== To do ==
The expected output is every entry, repeated exactly.

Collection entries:
════

/-- An update that the acting chip does not look at and does not touch. -/
theorem onChip_comm {f : ChipId → State → State} {u : State → State} (ha : ∀ s, (u s).addressed = s.addressed)
    (hf : ∀ k s, f k (u s) = u (f k s)) (s : State) : (u s).onChip f = u (s.onChip f) := by
  unfold State.onChip
  rw [ha]
  split
  · exact hf _ _
  · rfl

theorem dataOn_doing (b : Byte) (k : ChipId) (s : State) (l : List Act) :
    dataOn b k (s.doing l) = (dataOn b k s).doing l := by
  unfold dataOn; simp only [doing_chip]; split <;> cases k <;> rfl
theorem commandOn_doing (b : Byte) (k : ChipId) (s : State) (l : List Act) :
    commandOn b k (s.doing l) = (commandOn b k s).doing l := by
  unfold commandOn setPageOn setColOn displayOnOn startLineOn unknownCommandOn; simp only [doing_chip, doing_cfg]; split <;> cases k <;> rfl
theorem dataOn_FSM_set (b : Byte) (k : ChipId) (s : State) (x : Fsm) :
    dataOn b k { s with FSM := x } = { dataOn b k s with FSM := x } := by
  unfold dataOn
  have : State.chip { s with FSM := x } k = s.chip k := by cases k <;> rfl
  simp only [this]; split <;> cases k <;> rfl
theorem commandOn_FSM_set (b : Byte) (k : ChipId) (s : State) (x : Fsm) :
    commandOn b k { s with FSM := x } = { commandOn b k s with FSM := x } := by
  unfold commandOn setPageOn setColOn displayOnOn startLineOn unknownCommandOn
  have : State.chip { s with FSM := x } k = s.chip k := by cases k <;> rfl
  simp only [this]; split <;> cases k <;> rfl

/-- The pin events of a transfer after its busy-wait (R103, R104). -/
def strobeEvents (rs : Bool) (b : Byte) : List PinEvent :=
  [.pin .RS rs, .pin .RW false, .dbw b, .pin .E true, .delay .tE, .pin .E false]

/-- The state after steps 2 to 5 of a transfer and before the chip acts, the bus layer idle again. -/
def strobed (rs : Bool) (b : Byte) (s : State) : State :=
  { s with
    FSM := .idle
    pins := { s.pins with RS := rs, RW := false, DBOUT := b, E := false }
    trace := (strobeEvents rs b).reverse ++ s.trace }

/-- The state after WCMD (R103). -/
def commanded (b : Byte) (s : State) : State := (strobed false b (waited s)).onChip (commandOn b)

/-- The state after WDATA (R104). -/
def written (b : Byte) (s : State) : State := (strobed true b (waited s)).onChip (dataOn b)

theorem runs_E_strobe {s : State} {rest : List Act} (hw : s.pins.writePulse = true) (hp : s.cfg.pulseValid = true)
    (ha : s.addressed ≠ .both) : Runs (s.doing (.pin .E false :: rest))
      (((s.line .E false).onChip (if s.pins.RS then dataOn s.pins.DBOUT else commandOn s.pins.DBOUT)).doing rest) := by
  have ha2 : ((s.line .E false).doing rest).addressed ≠ .both := ha
  have hp2 : ((s.line .E false).doing rest).cfg.pulseValid = true := hp
  refine runs_act ?_
  have h1 : act (.pin .E false) (s.doing rest) = latchByte ((s.line .E false).doing rest) := by
    simp [act, drivePin, hw]; rfl
  have h2 : ((s.line .E false).doing rest).pins.RS = s.pins.RS := rfl
  have h3 : ((s.line .E false).doing rest).pins.DBOUT = s.pins.DBOUT := rfl
  rw [h1, latchByte, h2, h3]
  cases s.pins.RS with
  | true =>
    simp only [if_true]
    rw [forAddressed_eq hp2 ha2, onChip_comm (u := fun s => s.doing rest) (fun _ => rfl) (fun k s => dataOn_doing _ k s rest)]
  | false =>
    simp only [Bool.false_eq_true, if_false]
    rw [latchCommand_eq hp2 ha2,
      onChip_comm (u := fun s => s.doing rest) (fun _ => rfl) (fun k s => commandOn_doing _ k s rest)]

/-- Steps 2 to 5 of a transfer (R103, R104), the bus layer idle again. -/
theorem runs_strobe {s : State} {rest : List Act} (rs : Bool) (b : Byte) (f : Fsm) (hd : s.pins.DBDIR = true)
    (hp : s.cfg.pulseValid = true) (ha : s.addressed ≠ .both) :
    Runs (s.doing (.fsm f :: (strobeBody rs b ++ (.fsm .idle :: rest))))
      (((strobed rs b s).onChip (if rs then dataOn b else commandOn b)).doing rest) := by
  refine (runs_fsm _ _ _).trans <| (runs_RS _ _ _).trans <| (runs_RW _ _ _).trans <| (runs_dbw _ _ _).trans <|
    (runs_E_rise _ _).trans <| (runs_delay _ _ _).trans <|
    (runs_E_strobe (by simp [Pins.writePulse, State.record, State.line, Pins.set, driveByte, hd]) (by exact hp) (by exact ha)).trans <|
    (runs_fsm _ _ _).to ?_
  congr 1
  have e : strobed rs b s =
      { (((driveByte b ((State.line { s with FSM := f } .RS rs).line .RW false)).line .E true).record
        (.delay .tE)).line .E false with FSM := .idle } := by
    simp [strobed, driveByte, State.line, State.record, Pins.set, strobeEvents]
  rw [e, onChip_comm (u := fun s => { s with FSM := .idle }) (fun _ => rfl)]
  · rfl
  · intro k s
    cases rs
    · exact commandOn_FSM_set _ k s _
    · exact dataOn_FSM_set _ k s _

════

== Reply ==
/-- An update that the acting chip does not look at and does not touch. -/
theorem onChip_comm {f : ChipId → State → State} {u : State → State} (ha : ∀ s, (u s).addressed = s.addressed)
    (hf : ∀ k s, f k (u s) = u (f k s)) (s : State) : (u s).onChip f = u (s.onChip f) := by
  unfold State.onChip
  rw [ha]
  split
  · exact hf _ _
  · rfl

theorem dataOn_doing (b : Byte) (k : ChipId) (s : State) (l : List Act) :
    dataOn b k (s.doing l) = (dataOn b k s).doing l := by
  unfold dataOn; simp only [doing_chip]; split <;> cases k <;> rfl
theorem commandOn_doing (b : Byte) (k : ChipId) (s : State) (l : List Act) :
    commandOn b k (s.doing l) = (commandOn b k s).doing l := by
  unfold commandOn setPageOn setColOn displayOnOn startLineOn unknownCommandOn; simp only [doing_chip, doing_cfg]; split <;> cases k <;> rfl
theorem dataOn_FSM_set (b : Byte) (k : ChipId) (s : State) (x : Fsm) :
    dataOn b k { s with FSM := x } = { dataOn b k s with FSM := x } := by
  unfold dataOn
  have : State.chip { s with FSM := x } k = s.chip k := by cases k <;> rfl
  simp only [this]; split <;> cases k <;> rfl
theorem commandOn_FSM_set (b : Byte) (k : ChipId) (s : State) (x : Fsm) :
    commandOn b k { s with FSM := x } = { commandOn b k s with FSM := x } := by
  unfold commandOn setPageOn setColOn displayOnOn startLineOn unknownCommandOn
  have : State.chip { s with FSM := x } k = s.chip k := by cases k <;> rfl
  simp only [this]; split <;> cases k <;> rfl

/-- The pin events of a transfer after its busy-wait (R103, R104). -/
def strobeEvents (rs : Bool) (b : Byte) : List PinEvent :=
  [.pin .RS rs, .pin .RW false, .dbw b, .pin .E true, .delay .tE, .pin .E false]

/-- The state after steps 2 to 5 of a transfer and before the chip acts, the bus layer idle again. -/
def strobed (rs : Bool) (b : Byte) (s : State) : State :=
  { s with
    FSM := .idle
    pins := { s.pins with RS := rs, RW := false, DBOUT := b, E := false }
    trace := (strobeEvents rs b).reverse ++ s.trace }

/-- The state after WCMD (R103). -/
def commanded (b : Byte) (s : State) : State := (strobed false b (waited s)).onChip (commandOn b)

/-- The state after WDATA (R104). -/
def written (b : Byte) (s : State) : State := (strobed true b (waited s)).onChip (dataOn b)

theorem runs_E_strobe {s : State} {rest : List Act} (hw : s.pins.writePulse = true) (hp : s.cfg.pulseValid = true)
    (ha : s.addressed ≠ .both) : Runs (s.doing (.pin .E false :: rest))
      (((s.line .E false).onChip (if s.pins.RS then dataOn s.pins.DBOUT else commandOn s.pins.DBOUT)).doing rest) := by
  have ha2 : ((s.line .E false).doing rest).addressed ≠ .both := ha
  have hp2 : ((s.line .E false).doing rest).cfg.pulseValid = true := hp
  refine runs_act ?_
  have h1 : act (.pin .E false) (s.doing rest) = latchByte ((s.line .E false).doing rest) := by
    simp [act, drivePin, hw]; rfl
  have h2 : ((s.line .E false).doing rest).pins.RS = s.pins.RS := rfl
  have h3 : ((s.line .E false).doing rest).pins.DBOUT = s.pins.DBOUT := rfl
  rw [h1, latchByte, h2, h3]
  cases s.pins.RS with
  | true =>
    simp only [if_true]
    rw [forAddressed_eq hp2 ha2, onChip_comm (u := fun s => s.doing rest) (fun _ => rfl) (fun k s => dataOn_doing _ k s rest)]
  | false =>
    simp only [Bool.false_eq_true, if_false]
    rw [latchCommand_eq hp2 ha2,
      onChip_comm (u := fun s => s.doing rest) (fun _ => rfl) (fun k s => commandOn_doing _ k s rest)]

/-- Steps 2 to 5 of a transfer (R103, R104), the bus layer idle again. -/
theorem runs_strobe {s : State} {rest : List Act} (rs : Bool) (b : Byte) (f : Fsm) (hd : s.pins.DBDIR = true)
    (hp : s.cfg.pulseValid = true) (ha : s.addressed ≠ .both) :
    Runs (s.doing (.fsm f :: (strobeBody rs b ++ (.fsm .idle :: rest))))
      (((strobed rs b s).onChip (if rs then dataOn b else commandOn b)).doing rest) := by
  refine (runs_fsm _ _ _).trans <| (runs_RS _ _ _).trans <| (runs_RW _ _ _).trans <| (runs_dbw _ _ _).trans <|
    (runs_E_rise _ _).trans <| (runs_delay _ _ _).trans <|
    (runs_E_strobe (by simp [Pins.writePulse, State.record, State.line, Pins.set, driveByte, hd]) (by exact hp) (by exact ha)).trans <|
    (runs_fsm _ _ _).to ?_
  congr 1
  have e : strobed rs b s =
      { (((driveByte b ((State.line { s with FSM := f } .RS rs).line .RW false)).line .E true).record
        (.delay .tE)).line .E false with FSM := .idle } := by
    simp [strobed, driveByte, State.line, State.record, Pins.set, strobeEvents]
  rw [e, onChip_comm (u := fun s => { s with FSM := .idle }) (fun _ => rfl)]
  · rfl
  · intro k s
    cases rs
    · exact commandOn_FSM_set _ k s _
    · exact dataOn_FSM_set _ k s _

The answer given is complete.